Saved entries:
/-- O46 (R45, R57, R58, R59, R60, R42, R94, R95, R99, R201): A STANDING of a peer is compared, adds its sender, or is rejected. That a STANDING reporting NONE with amounts that are not zero differs from a record NONE is the model's reading (log 32). That power above 63 or a fill flag above 1 is malformed with NONE too is the model's reading of R201 beside R57 (log 39). -/
def Obligations.StandingsCompareOrAdd : Prop :=
  ∀ (s : State) (r : Reading), Hearing s → r.finding FrameKind.standing.code = false →
    r.sender.toNat ≠ 0 → r.sender.toNat ≠ s.ownId →
    let id := r.sender.toNat
    let c := r.payload.standingFields
    let equal : Prop := r.payload.p0 = s.cfg.powerBudget ∧ r.payload.p1 = s.cfg.ventBudget ∧ r.payload.p2 = s.cfg.fillBudget
    let malformed : Prop := c.standing = 3 ∨ (c.standing = 2 ∧ c.position = 0) ∨ 63 < c.power ∨ 1 < c.fill ∨
      (c.standing ≠ 0 ∧ c.kind = 0)
    let differs (h : Holding) : Prop := malformed ∨
      (c.standing, c.power, c.vent, c.fill, c.kind) ≠ (match h with
        | .none => (0, 0, 0, 0, 0)
        | .admitted a => (1, a.power, a.vent, a.fill, a.kind.code)
        | .waiting a _ => (2, a.power, a.vent, a.fill, a.kind.code)) ∨
      (c.standing = 2 ∧ c.position ≠ queuePos s.table.queue id)
    let carried (k : PhaseKind) : Share := ⟨c.power, c.vent, c.fill, k⟩
    let added (h : Holding) : Table := s.table.put id (some ⟨r.seq, .running s.cfg.leaseTicks, h⟩)
    let rejected := s.port.ring.after .budgetRejected id 6 r.payload.p0.toNat r.payload.p1.toNat r.payload.p2.toNat
    (∀ (p : Rec) (before : Ring) (counted : List Counter), s.table.rec? id = some p → r.seq = p.seq + 1 →
      (equal ∧ before = s.port.ring ∧ counted = []) ∨
        (¬ equal ∧ s.control.station ≠ .gathering ∧ before = rejected ∧ counted = [.budgetRejections]) →
      ∃ t, exec (.standing r) s = .next t ∧ HeardFrame r s t ∧ t.table = s.table.renew id r.seq s.cfg.leaseTicks ∧
        KeepsEngineAndList [id] s t ∧ LoadsFollow s t ∧
        (∀ n ∈ counted, t.counter n = satInc (s.counter n)) ∧
        (¬ differs p.holding → t.port.ring = before ∧ KeepsCounters (.framesApplied :: counted) s t) ∧
        (differs p.holding →
          t.port.ring = before.after .standingDisagrees id c.standing c.position p.holding.code
            (queuePos s.table.queue id) ∧
          t.counter .disagreements = satInc (s.counter .disagreements) ∧
          KeepsCounters (.framesApplied :: .disagreements :: counted) s t)) ∧
    (∀ p, s.table.rec? id = some p → r.seq = p.seq + 1 → ¬ equal → s.control.station = .gathering →
      ∃ t, exec (.standing r) s = .next t ∧ t.control.station = .isolated ∧ t.control.isolation = some .budget) ∧
    (s.table.rec? id = none → ¬ equal → s.control.station ≠ .gathering →
      ∃ t, exec (.standing r) s = .next t ∧ HeardFrame r s t ∧ t.table = s.table ∧ KeepsEngineAndList [] s t ∧
        t.port.ring = rejected ∧ t.counter .budgetRejections = satInc (s.counter .budgetRejections) ∧
        KeepsCounters [.framesApplied, .budgetRejections] s t ∧ LoadsFollow s t) ∧
    (s.table.rec? id = none → ¬ equal → s.control.station = .gathering →
      ∃ t, exec (.standing r) s = .next t ∧ t.control.station = .isolated ∧ t.control.isolation = some .budget) ∧
    (s.table.rec? id = none → equal → c.standing = 0 → ¬ malformed →
      ∃ t, exec (.standing r) s = .next t ∧ HeardFrame r s t ∧ t.table = added .none ∧ KeepsEngineAndList [] s t ∧
        t.port.ring = s.port.ring.after .memberAdded id 6 0 0 0 ∧ KeepsCounters [.framesApplied] s t ∧ LoadsFollow s t) ∧
    (s.table.rec? id = none → equal → c.standing ≠ 0 ∨ malformed → s.control.station = .member →
      ∃ t, exec (.standing r) s = .next t ∧ t.control.station = .gathering ∧
        t.counter .resyncs = satInc (s.counter .resyncs) ∧ t.table = s.table.clear s.ownId ∧
        t.port.ring = s.ringMoved .gathering .unknownSender 0) ∧
    (s.table.rec? id = none → equal → s.control.station = .gathering →
      malformed ∨ (c.standing = 1 ∧ ∀ k, s.table.fits s.cfg (carried k) = false) →
      ∃ t, exec (.standing r) s = .next t ∧ t.control.station = .gathering ∧
        t.counter .gatherRestarts = satInc (s.counter .gatherRestarts) ∧ t.table = s.table.clear s.ownId ∧
        t.port.ring = s.ringMoved .gathering .gatherRestart 17) ∧
    (∀ k, s.table.rec? id = none → equal → s.control.station = .gathering → ¬ malformed → k.code = c.kind →
      c.standing = 1 → s.table.fits s.cfg (carried k) = true →
      ∃ t, exec (.standing r) s = .next t ∧ HeardFrame r s t ∧ t.table = added (.admitted (carried k)) ∧
        KeepsEngineAndList [] s t ∧ t.port.ring = s.port.ring.after .memberAdded id 6 1 0 0 ∧
        KeepsCounters [.framesApplied] s t ∧ LoadsFollow s t) ∧
    (∀ k, s.table.rec? id = none → equal → s.control.station = .gathering → ¬ malformed → k.code = c.kind →
      c.standing = 2 →
      ∃ t before after, exec (.standing r) s = .next t ∧ HeardFrame r s t ∧
        t.table = { added (.waiting (carried k) (some c.position)) with queue := before ++ id :: after } ∧
        s.table.queue = before ++ after ∧
        (∀ j ∈ before, ∃ g, (added (.waiting (carried k) (some c.position))).gathered? j = some g ∧ g ≤ c.position) ∧
        (∀ j, after.head? = some j → ∀ g,
          (added (.waiting (carried k) (some c.position))).gathered? j = some g → c.position < g) ∧
        KeepsEngineAndList [] s t ∧ t.port.ring = s.port.ring.after .memberAdded id 6 2 0 0 ∧
        KeepsCounters [.framesApplied] s t ∧ LoadsFollow s t)

/-- O47 (R14, R15, R24, R31, R37, R46, R83): An own STANDING, and an own RELEASE outside MEMBER, applied. -/
def Obligations.OwnFramesAdvanceTheSequence : Prop :=
  ∀ (s : State) (f : Frame) (r : Reading) (p : Rec) (id : SlotId) (e : Entry) (d : Option Content) (list : OutList),
    ReadsBack f r s → s.table.rec? s.ownId = some p →
    (s.out.flight = some id ∧ s.out.slot id = ⟨some e, d⟩ ∧
        list = { s.out.setSlot id ⟨d.map Entry.fresh, none⟩ with flight := none, seq := s.out.seq + 1, drops := 0 }) ∨
      (s.out.flight = none ∧ list = { s.out with seq := s.out.seq + 1, drops := 0 }) →
    let renewed : Table := { (s.table.put s.ownId (some { p with seq := f.seq })) with
      renewal := .running s.cfg.renewalTicks, selfLease := .running s.cfg.selfLeaseTicks }
    (f.kind = .standing → ∃ t, exec (.standing r) s = .next t ∧
      t.line = s.line.frameEnded (if r.slot1Dominant then .echoed else .none) ∧ t.table = renewed ∧
      t.out = list ∧
      t.control = { s.control with run := 0 } ∧ t.counter .ownApplied = satInc (s.counter .ownApplied) ∧
      t.counter .framesApplied = satInc (s.counter .framesApplied) ∧
      KeepsCounters [.ownApplied, .framesApplied] s t ∧ t.port.ring = s.port.ring ∧ KeepsPort s t ∧
      KeepsCabinet s t ∧ KeepsBase s t ∧ LoadsFollow s t) ∧
    (f.kind = .release → s.control.station ≠ .member → ∃ t, exec (.release r) s = .next t ∧
      t.table = (renewed.giveUp s.ownId).scan s.cfg ∧
      t.out = list ∧
      t.control = { s.control with run := 0 } ∧
      t.port.ring = s.port.ring.after .ownOutcome s.ownId 3 0 0 f.seq.toNat ∧
      KeepsCounters [.ownApplied, .framesApplied] s t ∧ KeepsPort s t ∧ KeepsCabinet s t ∧ KeepsBase s t ∧
      LoadsFollow s t)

Prompt
Produce only the lines from the line containing "let c := r.payload.standingFields" through the line containing "(equal ∧ before", inclusive of both, exactly as they stand in the entries above.

Written answer
    let c := r.payload.standingFields
    let equal : Prop := r.payload.p0 = s.cfg.powerBudget ∧ r.payload.p1 = s.cfg.ventBudget ∧ r.payload.p2 = s.cfg.fillBudget
    let malformed : Prop := c.standing = 3 ∨ (c.standing = 2 ∧ c.position = 0) ∨ 63 < c.power ∨ 1 < c.fill ∨
      (c.standing ≠ 0 ∧ c.kind = 0)
    let differs (h : Holding) : Prop := malformed ∨
      (c.standing, c.power, c.vent, c.fill, c.kind) ≠ (match h with
        | .none => (0, 0, 0, 0, 0)
        | .admitted a => (1, a.power, a.vent, a.fill, a.kind.code)
        | .waiting a _ => (2, a.power, a.vent, a.fill, a.kind.code)) ∨
      (c.standing = 2 ∧ c.position ≠ queuePos s.table.queue id)
    let carried (k : PhaseKind) : Share := ⟨c.power, c.vent, c.fill, k⟩
    let added (h : Holding) : Table := s.table.put id (some ⟨r.seq, .running s.cfg.leaseTicks, h⟩)
    let rejected := s.port.ring.after .budgetRejected id 6 r.payload.p0.toNat r.payload.p1.toNat r.payload.p2.toNat
    (∀ (p : Rec) (before : Ring) (counted : List Counter), s.table.rec? id = some p → r.seq = p.seq + 1 →
      (equal ∧ before = s.port.ring ∧ counted = []) ∨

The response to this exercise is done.